クリムトが1909年に描いた『ユディトII』は、高さ178cmに対して幅はわずか46cmという、極端に縦長のカンヴァスに描かれた作品です。金箔を多用した「黄金の時代」の終盤にあたる時期の制作で、クリムトはその8年前にも同じ主題で『ユディトI』を描いています。
見どころ
縦に極端に細長い画面
高さ178cmに対し、幅は46cmしかありません。クリムトが好んだ正方形のカンヴァスとは対照的な、極端に縦長の形です。
黄金の時代の終盤に
『接吻』などに代表される、金箔を多用した「黄金の時代」の作品は1907〜08年頃に集中しています。1909年に描かれた『ユディトII』は、その終盤にあたる時期の制作です。1910年代に入るとクリムトは金箔を用いる装飾的な作風から離れていきました。
繰り返し描いた宿命の女
クリムトの作品には「ファム・ファタル(宿命の女)」が繰り返し描かれています。1901年の『ユディトI』に続いて、この『ユディトII』も同じ主題を扱った作品です。
ウィーンの寵児から分離派へ
グスタフ・クリムトは1862年、ウィーン近郊のバウムガルテンに生まれました。工芸学校で古典主義的な教育を受けた後、弟や友人と共同で美術やデザインの仕事を請け負い、ウィーンのブルク劇場の装飾などで名声を確立します。
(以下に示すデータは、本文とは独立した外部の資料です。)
-- ==== Sys2Proof/Machine/Rings.lean ====
section
/-! DEFINITION. Rings, doorbells, intake of commands and the journal's commits (R373 to R378, R449, R452 to R457), and the
commands NOP and RELEASE (R458, R460). -/

namespace Sys2Proof.Machine
open Sys2Proof

/-- The distance from one free-running count to another (R452). -/
def countGap (a b : Nat) : Nat := (b + 2 ^ 32 - a % 2 ^ 32) % 2 ^ 32

/-- Recovery (R489). -/
def inRecovery (w : Mach) : Bool := bit w.m.sec.bootBits 0

/-- A write of a producer count: accepted when it advances by less than 2^31 and leaves the ring no more than full
(R453). -/
def producerOk (p c size d : Nat) : Bool := decide (countGap p d < 2 ^ 31 ∧ countGap c d ≤ size)

/-- The slots that a function fills come first; the count moves on or the write is refused (R453), as every write is in
recovery (R489). -/
def producerWrite (fn owner addr pi ci size d : Nat) (fill : Mach → Mach) (w : Mach) : Mach :=
  if fn ≠ owner ∨ inRecovery w = true then hostViolation fn addr true w
  else
    let w := fill w
    if producerOk (ringCount w pi) (ringCount w ci) size d then setCount pi d w else hostViolation fn addr true w

/-- Slots of a ring with their new contents. -/
def fillSlots (key size : Nat) (slots : List (Nat × Nat)) (t : Table Nat) : Table Nat :=
  slots.foldl (fun t e => twrite 0 t (key * 2 ^ 12 + e.1 % size) e.2) t

/-- CMD_PCOUNT_WRITE (R453): the host fills slots of a command ring and advances its producer count. -/
def execCmdPcountWrite (fn : BitVec 5) (ring : BitVec 5) (value : BitVec 32) (slots : List (Nat × BitVec 512))
    (s : State) : Host.Outcome State Fault Refusal :=
  run (fun w =>
    let r := ring.toNat
    producerWrite fn.toNat (cmdRingFn w r) (0xF00000 + 4 * r) r (64 + r) 256 value.toNat
      (onH fun h => { h with cmdSlots := fillSlots r 256 (slots.map fun e => (e.1, e.2.toNat)) h.cmdSlots }) w) s

/-- EVT_PCOUNT_WRITE (R453): the host fills slots of an event ring and advances its producer count. -/
def execEvtPcountWrite (fn : BitVec 5) (ring : BitVec 6) (value : BitVec 32) (slots : List (Nat × BitVec 1024))
    (s : State) : Host.Outcome State Fault Refusal :=
  run (fun w =>
    let r := ring.toNat
    producerWrite fn.toNat (evRingFn w r) (0xF00100 + 4 * r) (128 + r) (192 + r) 1024 value.toNat
      (onH fun h => { h with evSlots := fillSlots r 1024 (slots.map fun e => (e.1, e.2.toNat)) h.evSlots }) w) s

/-- RSP_CCOUNT_WRITE (R454): the host returns response slots it has consumed; more than were posted is refused
(log 25). -/
def execRspCcountWrite (fn : BitVec 5) (ring : BitVec 6) (value : BitVec 32) (s : State) :
    Host.Outcome State Fault Refusal :=
  run (fun w =>
    let r := ring.toNat
    let c := ringCount w (320 + r)
    if fn.toNat ≠ evRingFn w r ∨ inRecovery w = true ∨ countGap c (ringCount w (256 + r)) < countGap c value.toNat then
      hostViolation fn.toNat (0xF00200 + 4 * r) true w
    else setCount (320 + r) value.toNat w) s

/-- MSG_PCOUNT_WRITE (R453, R456): the host fills slots of a message channel and advances its producer count. -/
def execMsgPcountWrite (fn : BitVec 5) (channel : BitVec 4) (value : BitVec 32) (slots : List (Nat × BitVec 512))
    (s : State) : Host.Outcome State Fault Refusal :=
  run (fun w =>
    let k := channel.toNat
    producerWrite fn.toNat fn.toNat (0xF00900 + 4 * k) (384 + k) (448 + k) 16 value.toNat
      (onH fun h => { h with msgSlots := fillSlots k 16 (slots.map fun e => (e.1, e.2.toNat)) h.msgSlots }) w) s

/-- One event through a route of HIF_ROUTE into line `n` of its VP; with EN 0 it is discarded and logged (R456). -/
def routeEvent (route n fn addr : Nat) (w : Mach) : Mach :=
  let r := tread 0 w.m.h.routes route
  if r.getLsbD 5 then lineEvent (r.toNat % 32) n w else hostViolation fn addr true w

/-- HOST_DOORBELL (R456, R489): a write of any value to host doorbell d. -/
def execHostDoorbell (fn : BitVec 5) (d : BitVec 3) (s : State) : Host.Outcome State Fault Refusal :=
  run (fun w =>
    let a := 0xF00800 + 4 * d.toNat
    if inRecovery w then hostViolation fn.toNat a true w else routeEvent (16 + d.toNat) (40 + d.toNat) fn.toNat a w) s

/-- MESSAGE_INTAKE (R456): the keeper takes the next message of a channel. -/
def execMessageIntake (channel : BitVec 4) (s : State) : Host.Outcome State Fault Refusal :=
  run (fun w =>
    let k := channel.toNat
    let c := ringCount w (448 + k)
    if c = ringCount w (384 + k) then w
    else routeEvent k k 0 (0xF00900 + 4 * k) (setCount (448 + k) (c + 1) w)) s

/-! ### The journal (R373 to R378) -/

/-- The keeper takes an entry that makes some journal records: intake is open, the bank holds 45 J, the journal has room
(R376, R377, R385, R387). -/
def intakeOpen (w : Mach) (n : Nat := 1) : Bool :=
  w.m.sec.intake && decide (45 ≤ w.m.power.joules) && jRoom w n

/-- A full ring or staging buffer holds an entry up: the alert goes out once until there is room at a boundary (R377;
log 48). -/
def backpressure (n : Nat) (w : Mach) : Mach :=
  if jRoom w n || w.m.k.jAlert || !w.m.sec.intake then w
  else alert alJournal 0 (jResident w) (onK (fun k => { k with jAlert := true }) w)

/-- A ring is served by this module (R433, R438, R455): a follower takes command rings only; a fenced module takes nothing new
but TWIN commands, from ring 31. -/
def ringServed (w : Mach) (event : Bool) (r : Nat) : Bool :=
  match w.m.twin.role with
  | 2 => !event
  | 3 => !event && r == 31 && isTwinOp (bits (tread 0 w.m.h.cmdSlots (r * 2 ^ 12 + ringCount w (64 + r) % 256)) 0 8)
  | _ => true

/-- Responses of an event ring that are owed or not yet taken by the host: below 1,024 an event has its slot (R454). -/
def ringOwes (w : Mach) (r : Nat) : Nat :=
  countGap (ringCount w (320 + r)) (ringCount w (256 + r)) + ringCount w (512 + r)

/-- A ring has an entry that the keeper may take, command rings first in number (R454): of an event ring while its response
has a slot and its session's home has room for it (R336). -/
def ringWaits (w : Mach) (k : Nat) : Bool :=
  if k < 32 then ringCount w (64 + k) != ringCount w k && ringServed w false k
  else
    let r := k - 32
    let n := ringCount w (192 + r)
    let sid := bits (tread 0 w.m.h.evSlots (r * 2 ^ 12 + n % 1024)) 0 20
    n != ringCount w (128 + r) && ringServed w true r && decide (ringOwes w r < 1024 ∧ poolUsed w (homeDie w sid) < 524288)

/-- It is a ring's turn: none that waits comes sooner after the one served last (R454). -/
def ringTurn (w : Mach) (k : Nat) : Bool :=
  let away (j : Nat) : Nat := (j + 95 - w.m.h.turn) % 96
  (List.range 96).all fun j => j == k || !ringWaits w j || decide (away k < away j)

/-- A ring is served. -/
def serveRing (k : Nat) (w : Mach) : Mach := onH (fun h => { h with turn := k }) w

/-- A journal record of a ring's entry (R374). -/
def entryRecord (typ ring rseq body : Nat) (st : Stamp) (epoch : Nat) : JRec :=
  { typ := typ, ring := ring, rseq := rseq, body := body, tick := st.tick, src := sourceOf st.unit,
    sq := BitVec.ofNat 16 st.seq, epoch := epoch }

/-- COMMAND_INTAKE (R373, R454, R457): the keeper takes the next entry of a command ring whose turn it is. One whose status word is not IDLE
or not its function's is discarded and logged; any other is numbered, stamped, journalled and QUEUED. -/
def execCommandIntake (ring : BitVec 5) (s : State) : Host.Outcome State Fault Refusal :=
  run (fun w =>
    let r := ring.toNat
    let n := ringCount w (64 + r)
    let fn := cmdRingFn w r
    if n = ringCount w r ∨ !ringServed w false r ∨ !ringTurn w r then w
    else if !intakeOpen w then backpressure 1 w
    else
      let entry := tread 0 w.m.h.cmdSlots (r * 2 ^ 12 + n % 256)
      let w := setCount (64 + r) (n + 1) (serveRing r w)
      let sw := bits entry 16 15
      if (tget w.m.h.sw sw).isSome ∨ tread 0 w.m.h.swOwn (sw / 1024) ≠ fn then hostViolation fn (0xD00000 + 64 * sw) true w
      else
        let local' := w.m.twin.role == 2
        let seq := if local' then 2 ^ 31 + w.m.twin.cmdLocal else w.m.h.cmdNext
        let st := nextStamp unitKeeper w
        let c : Cmd := { entry := entry, fn := fn, ring := r, rseq := n, tick := st.tick, src := sourceOf unitKeeper,
                         sq := BitVec.ofNat 16 st.seq, jseq := nextJseq w, epoch := w.m.epoch }
        let word : StatusW := { seq := seq, state := 1, opcode := bits entry 0 8, tag := bits entry 32 32, rseq := n,
                                ring := r, tick := st.tick, epoch := w.m.epoch, upd := 1 }
        let w := onH (fun h => { h with cmds := tput h.cmds seq c, sw := tput h.sw sw word }) (takeStamp unitKeeper w)
        let w := if local' then onTwin (fun t => { t with cmdLocal := t.cmdLocal + 1 }) w
          else onH (fun h => { h with cmdNext := if seq + 1 = 2 ^ 32 then 1 else seq + 1 }) w
        checkTally (.queue (64 + r)) (journalAdd (entryRecord 2 r n (n + entry <<< 256) st w.m.epoch) w)) s

/-- A committed command that no row carries out: an unlisted opcode, a PF command of a VF, a TWIN command off ring 31, and
any other command of a follower's own rings (R433, R455, R458). -/
def refuseAtCommit (seq : Nat) (w : Mach) : Mach :=
  let c := cmdOf w seq
  if stateOf w seq ≠ 1 then w
  else if w.m.twin.role = 2 ∧ fromTwin c = false ∧ isTwinOp (opcodeOf c) = false then showEnd seq erTwinRole 0 w
  else match opcodeInfo (opcodeOf c) with
    | none => failCmd seq erOpcode w
    | some vf =>
      if c.fn ≠ 0 && !vf then failCmd seq erFunction w
      else if isTwinOp (opcodeOf c) && c.ring != 31 then failCmd seq erTwinRole w
      else w

/-- A record goes to the twin, under the class of its command or session (R427, R430); ring 31 is local (R455). -/
def shipRecord (j : Nat) (r : JRec) (w : Mach) : Mach :=
  if r.typ = 2 ∧ r.ring = 31 then w
  else
    let cls := if r.typ = 1 then (sessOf w (bits r.body 0 20)).cls
      else match w.m.h.cmds.find? fun e => if r.typ = 3 then e.1 == bits (r.body >>> 256) 0 32 else e.2.jseq == j with
        | some (_, c) => cmdClass w c
        | none => 0
    sendFrame 1 cls 5 w

/-- A lead that ships its journal: paired, or with the snapshot of a pairing gone out (R428, R442). -/
def ships (w : Mach) : Bool :=
  w.m.twin.role == 1 && (w.m.twin.mode != 0 || (match w.m.twin.pairing with | some (_, _, b) => b | none => false))

/-- JOURNAL_COMMIT (R376, R430): the oldest staged record is written and read back while the ring has space. What waited for it
goes on. -/
def execJournalCommit (s : State) : Host.Outcome State Fault Refusal :=
  run (fun w =>
    let space := decide (jResident w < ringRecords)
    match w.m.k.journal.find? fun e => !e.2.committed && (space || decide (2 ^ 62 ≤ e.1)) with
    | none => w
    | some (j, r) =>
      let w := putRecord j { r with committed := true } w
      let w := if ships w then shipRecord j r w else w
      let w := match w.m.h.cmds.find? fun e => e.2.jseq == j && r.typ == 2 with
        | some (seq, _) => refuseAtCommit seq w
        | none => w
      releaseResponses w) s

/-- SEGMENT_DRAIN (R378): the oldest full segment of committed records has been programmed in NAND under its header and
checked, and leaves the ring. -/
def execSegmentDrain (s : State) : Host.Outcome State Fault Refusal :=
  run (fun w =>
    let d := w.m.k.jDrained
    let waiting := w.m.k.journal.any fun e => decide (d ≤ e.1 ∧ e.1 < d + segmentRecords) && !e.2.committed
    if w.m.k.jseq < d + segmentRecords ∨ waiting then w
    else
      let h := segHead w d
      checkTally .journal (drainTo (d + segmentRecords) (onK (fun k => { k with segs := tput k.segs d h }) w))) s

/-! ### NOP and RELEASE -/

/-- NOP_COMMAND (R458). -/
def execNopCommand (seq : Nat) (s : State) : Host.Outcome State Fault Refusal :=
  run (command seq 0x00 fun _ => checkedCmd seq [] fun _ => atOnce seq id) s

/-- RELEASE (R460): finished status words of the range that the function owns become IDLE. -/
def execRelease (seq : Nat) (s : State) : Host.Outcome State Fault Refusal :=
  run (command seq 0x18 fun _ => checkedCmd seq [(128, 15), (144, 16)] fun c w =>
    let first := cmdBits c 0x10 0 15
    let n := cmdBits c 0x10 16 16
    let own := swordOf c
    if n = 0 ∨ 32768 < n ∨ (first ≤ own ∧ own < first + n) then failCmd seq erFormat w
    else
      let gone (e : Nat × StatusW) : Bool :=
        decide (first ≤ e.1 ∧ e.1 < first + n) && (e.2.state == 4 || e.2.state == 5)
        && tread 0 w.m.h.swOwn (e.1 / 1024) == c.fn
      let k := (w.m.h.sw.filter gone).length
      atOnce seq (fun w => setProgress seq k (onH (fun h => { h with sw := h.sw.filter fun e => !gone e }) w)) w) s

end Sys2Proof.Machine
end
1897年には保守的な美術家組合を離れた若手芸術家たちによって結成されたウィーン分離派の初代会長に就きました。1905年に分離派を脱退した後は、上流階級の婦人たちの肖像画を多く手がけています。
黄金の時代とその後
『接吻』に代表される、金箔を多用した華やかな「黄金の時代」の作品群は、1907年から1908年頃に集中しています。1909年に描かれた『ユディトII』は、この時期の終盤にあたる制作です。クリムトの作品には、女性の裸体や官能的なテーマとともに「ファム・ファタル(宿命の女)」が繰り返し描かれており、1901年の『ユディトI』に続くこの作品も同じ系譜に連なります。1910年代に入るとクリムトは金箔を用いる装飾的な作風から離れていき、1918年、ウィーンで亡くなりました。
よくある疑問
- 『ユディトII』はどこにある?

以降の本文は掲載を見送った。